**TASK OBJECTIVE**
Your response should contain every record below, copied exactly.

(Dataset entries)
• • • • • • •

-- ==== Sys2Proof/Machine/WireSymbols.lean ====
section
/-! DEFINITION. The wire symbols of format SYM8: what each unit does with each class of byte (rule R74). At the
StreamParser a symbol is the input byte of FEED1; at STUFF's or DESTUFF's input it is the whole operand (log entry 7). -/

namespace Sys2Proof.Machine

/-- Present one wire byte to a unit (rule R74). -/
def presentSymbol (port : Port) (b : Byte) (s : State) : Host.Outcome State Fault Refusal :=
  match port with
  | .parser =>
    let fed := feed1 s.maxBuf s.ps b
    .next ((s.setParser fed.1).respond (.events fed.2))
  | .stuffer => .next (s.respond (.bytes (.ok (stuffByte b))))
  | .destuffer => .next (s.respond (.bytes (destuff [b])))

/-- DELIM (rules R74, R174, R176, R178, R186, R78 (d)). -/
def execDelim (port : Port) (s : State) : Host.Outcome State Fault Refusal := presentSymbol port Config.delim s

/-- ESC (rules R74, R75, R78 (b)): an ordinary byte to the parser; alone at DESTUFF's input it is a dangling escape. -/
def execEsc (port : Port) (s : State) : Host.Outcome State Fault Refusal := presentSymbol port Config.esc s

/-- XON (rules R74, R78 (c)). -/
def execXon (port : Port) (s : State) : Host.Outcome State Fault Refusal := presentSymbol port Config.xon s

/-- XOFF (rules R74, R78 (c)). -/
def execXoff (port : Port) (s : State) : Host.Outcome State Fault Refusal := presentSymbol port Config.xoff s

/-- LIT (rule R74). -/
def execLit (port : Port) (byte : Byte) (s : State) : Host.Outcome State Fault Refusal := presentSymbol port byte s

end Sys2Proof.Machine
end

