/-! ### Decoding: a word of every row, written from the tables of rules R72, R74 and R75 -/

theorem test_decode_stuff : decode (.op 0b000#3 [0x7E#8]) = .ok (.stuff [0x7E#8]) := by rfl
theorem test_decode_destuff : decode (.op 0b001#3 [0x7D#8, 0x5E#8]) = .ok (.destuff [0x7D#8, 0x5E#8]) := by rfl
theorem test_decode_csumCompute : decode (.op 0b010#3 [0x01#8]) = .ok (.csumCompute [0x01#8]) := by rfl
theorem test_decode_csumVerify : decode (.op 0b011#3 [0xFF#8]) = .ok (.csumVerify [0xFF#8]) := by rfl
theorem test_decode_encode : decode (.op 0b100#3 [0x01#8, 0x02#8, 0x03#8]) = .ok (.encode 0x01#8 0x02#8 [0x03#8]) := by rfl
theorem test_decode_decode : decode (.op 0b101#3 [0x7E#8]) = .ok (.decode [0x7E#8]) := by rfl
theorem test_decode_feed : decode (.op 0b110#3 [0x7E#8]) = .ok (.feed [0x7E#8]) := by rfl
theorem test_decode_preset : decode (.op 0b111#3 []) = .ok .preset := by rfl
theorem test_decode_symbols :
    decodeSym8 .parser 0b01111110#8 = .delim .parser ∧ decodeSym8 .parser 0b01111101#8 = .esc .parser ∧
    decodeSym8 .stuffer 0b00010001#8 = .xon .stuffer ∧ decodeSym8 .destuffer 0b00010011#8 = .xoff .destuffer ∧
    decodeSym8 .parser 0b01111111#8 = .lit .parser 0x7F#8 := by decide
theorem test_decode_escDelim : decode (.esc16 0b0111110101011110#16) = .ok .escDelim := by rfl
theorem test_decode_escEsc : decode (.esc16 0b0111110101011101#16) = .ok .escEsc := by rfl
theorem test_decode_escXon : decode (.esc16 0b0111110100110001#16) = .ok .escXon := by rfl
theorem test_decode_escXoff : decode (.esc16 0b0111110100110011#16) = .ok .escXoff := by rfl
theorem test_decode_escBad : decode (.esc16 0b0111110100100000#16) = .ok (.escBad 0x20#8) := by rfl
theorem test_decode_rejects :
    decode (.op 0b100#3 [0x00#8]) = .error .missingOperand ∧ decode (.op 0b111#3 [0x00#8]) = .error .unexpectedOperand ∧
    decode (.esc16 0x5E7D#16) = .error .notAnEscapePair := ⟨rfl, rfl, rfl⟩

/-- Every row's word, with operand bits zero, decodes to the row's instruction; LIT by a byte that is no OP word. -/
theorem test_table_words :
    [(8, 0), (8, 1), (8, 2), (8, 3), (8, 4), (8, 5), (8, 6), (8, 7), (8, 0x7E), (8, 0x7D), (8, 0x11), (8, 0x13), (8, 0x55),
     (16, 0x7D5E), (16, 0x7D5D), (16, 0x7D31), (16, 0x7D33), (16, 0x7D00)].map
      (fun (nbits, w) => (decodeTableWord nbits w).map Instr.mnemonic) =
    [some "STUFF", some "DESTUFF", some "CSUM.COMPUTE", some "CSUM.VERIFY", some "ENCODE", some "DECODE", some "FEED",
     some "PRESET", some "DELIM", some "ESC", some "XON", some "XOFF", some "LIT", some "ESC.DELIM", some "ESC.ESC",
     some "ESC.XON", some "ESC.XOFF", some "ESC.BAD"] := by decide
theorem test_table_word_refused : decodeTableWord 16 0x7E5E = none ∧ decodeTableWord 8 256 = none ∧ decodeTableWord 24 0 = none := by
  decide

• • • • • • •

**YOUR SOLUTION**
-- ==== Sys2Proof/Machine/WireSymbols.lean ====
section
/-! DEFINITION. The wire symbols of format SYM8: what each unit does with each class of byte (rule R74). At the
StreamParser a symbol is the input byte of FEED1; at STUFF's or DESTUFF's input it is the whole operand (log entry 7). -/

namespace Sys2Proof.Machine

/-- Present one wire byte to a unit (rule R74). -/
def presentSymbol (port : Port) (b : Byte) (s : State) : Host.Outcome State Fault Refusal :=
  match port with
  | .parser =>
    let fed := feed1 s.maxBuf s.ps b
    .next ((s.setParser fed.1).respond (.events fed.2))
  | .stuffer => .next (s.respond (.bytes (.ok (stuffByte b))))
  | .destuffer => .next (s.respond (.bytes (destuff [b])))

/-- DELIM (rules R74, R174, R176, R178, R186, R78 (d)). -/
def execDelim (port : Port) (s : State) : Host.Outcome State Fault Refusal := presentSymbol port Config.delim s

/-- ESC (rules R74, R75, R78 (b)): an ordinary byte to the parser; alone at DESTUFF's input it is a dangling escape. -/
def execEsc (port : Port) (s : State) : Host.Outcome State Fault Refusal := presentSymbol port Config.esc s

/-- XON (rules R74, R78 (c)). -/
def execXon (port : Port) (s : State) : Host.Outcome State Fault Refusal := presentSymbol port Config.xon s

/-- XOFF (rules R74, R78 (c)). -/
def execXoff (port : Port) (s : State) : Host.Outcome State Fault Refusal := presentSymbol port Config.xoff s

/-- LIT (rule R74). -/
def execLit (port : Port) (byte : Byte) (s : State) : Host.Outcome State Fault Refusal := presentSymbol port byte s

end Sys2Proof.Machine
end

/-! ### Decoding: a word of every row, written from the tables of rules R72, R74 and R75 -/

theorem test_decode_stuff : decode (.op 0b000#3 [0x7E#8]) = .ok (.stuff [0x7E#8]) := by rfl
theorem test_decode_destuff : decode (.op 0b001#3 [0x7D#8, 0x5E#8]) = .ok (.destuff [0x7D#8, 0x5E#8]) := by rfl
theorem test_decode_csumCompute : decode (.op 0b010#3 [0x01#8]) = .ok (.csumCompute [0x01#8]) := by rfl
theorem test_decode_csumVerify : decode (.op 0b011#3 [0xFF#8]) = .ok (.csumVerify [0xFF#8]) := by rfl
theorem test_decode_encode : decode (.op 0b100#3 [0x01#8, 0x02#8, 0x03#8]) = .ok (.encode 0x01#8 0x02#8 [0x03#8]) := by rfl
theorem test_decode_decode : decode (.op 0b101#3 [0x7E#8]) = .ok (.decode [0x7E#8]) := by rfl
theorem test_decode_feed : decode (.op 0b110#3 [0x7E#8]) = .ok (.feed [0x7E#8]) := by rfl
theorem test_decode_preset : decode (.op 0b111#3 []) = .ok .preset := by rfl
theorem test_decode_symbols :
    decodeSym8 .parser 0b01111110#8 = .delim .parser ∧ decodeSym8 .parser 0b01111101#8 = .esc .parser ∧
    decodeSym8 .stuffer 0b00010001#8 = .xon .stuffer ∧ decodeSym8 .destuffer 0b00010011#8 = .xoff .destuffer ∧
    decodeSym8 .parser 0b01111111#8 = .lit .parser 0x7F#8 := by decide
theorem test_decode_escDelim : decode (.esc16 0b0111110101011110#16) = .ok .escDelim := by rfl
theorem test_decode_escEsc : decode (.esc16 0b0111110101011101#16) = .ok .escEsc := by rfl
theorem test_decode_escXon : decode (.esc16 0b0111110100110001#16) = .ok .escXon := by rfl
theorem test_decode_escXoff : decode (.esc16 0b0111110100110011#16) = .ok .escXoff := by rfl
theorem test_decode_escBad : decode (.esc16 0b0111110100100000#16) = .ok (.escBad 0x20#8) := by rfl
theorem test_decode_rejects :
    decode (.op 0b100#3 [0x00#8]) = .error .missingOperand ∧ decode (.op 0b111#3 [0x00#8]) = .error .unexpectedOperand ∧
    decode (.esc16 0x5E7D#16) = .error .notAnEscapePair := ⟨rfl, rfl, rfl⟩

/-- Every row's word, with operand bits zero, decodes to the row's instruction; LIT by a byte that is no OP word. -/
theorem test_table_words :
    [(8, 0), (8, 1), (8, 2), (8, 3), (8, 4), (8, 5), (8, 6), (8, 7), (8, 0x7E), (8, 0x7D), (8, 0x11), (8, 0x13), (8, 0x55),
     (16, 0x7D5E), (16, 0x7D5D), (16, 0x7D31), (16, 0x7D33), (16, 0x7D00)].map
      (fun (nbits, w) => (decodeTableWord nbits w).map Instr.mnemonic) =
    [some "STUFF", some "DESTUFF", some "CSUM.COMPUTE", some "CSUM.VERIFY", some "ENCODE", some "DECODE", some "FEED",
     some "PRESET", some "DELIM", some "ESC", some "XON", some "XOFF", some "LIT", some "ESC.DELIM", some "ESC.ESC",
     some "ESC.XON", some "ESC.XOFF", some "ESC.BAD"] := by decide
theorem test_table_word_refused : decodeTableWord 16 0x7E5E = none ∧ decodeTableWord 8 256 = none ∧ decodeTableWord 24 0 = none := by
  decide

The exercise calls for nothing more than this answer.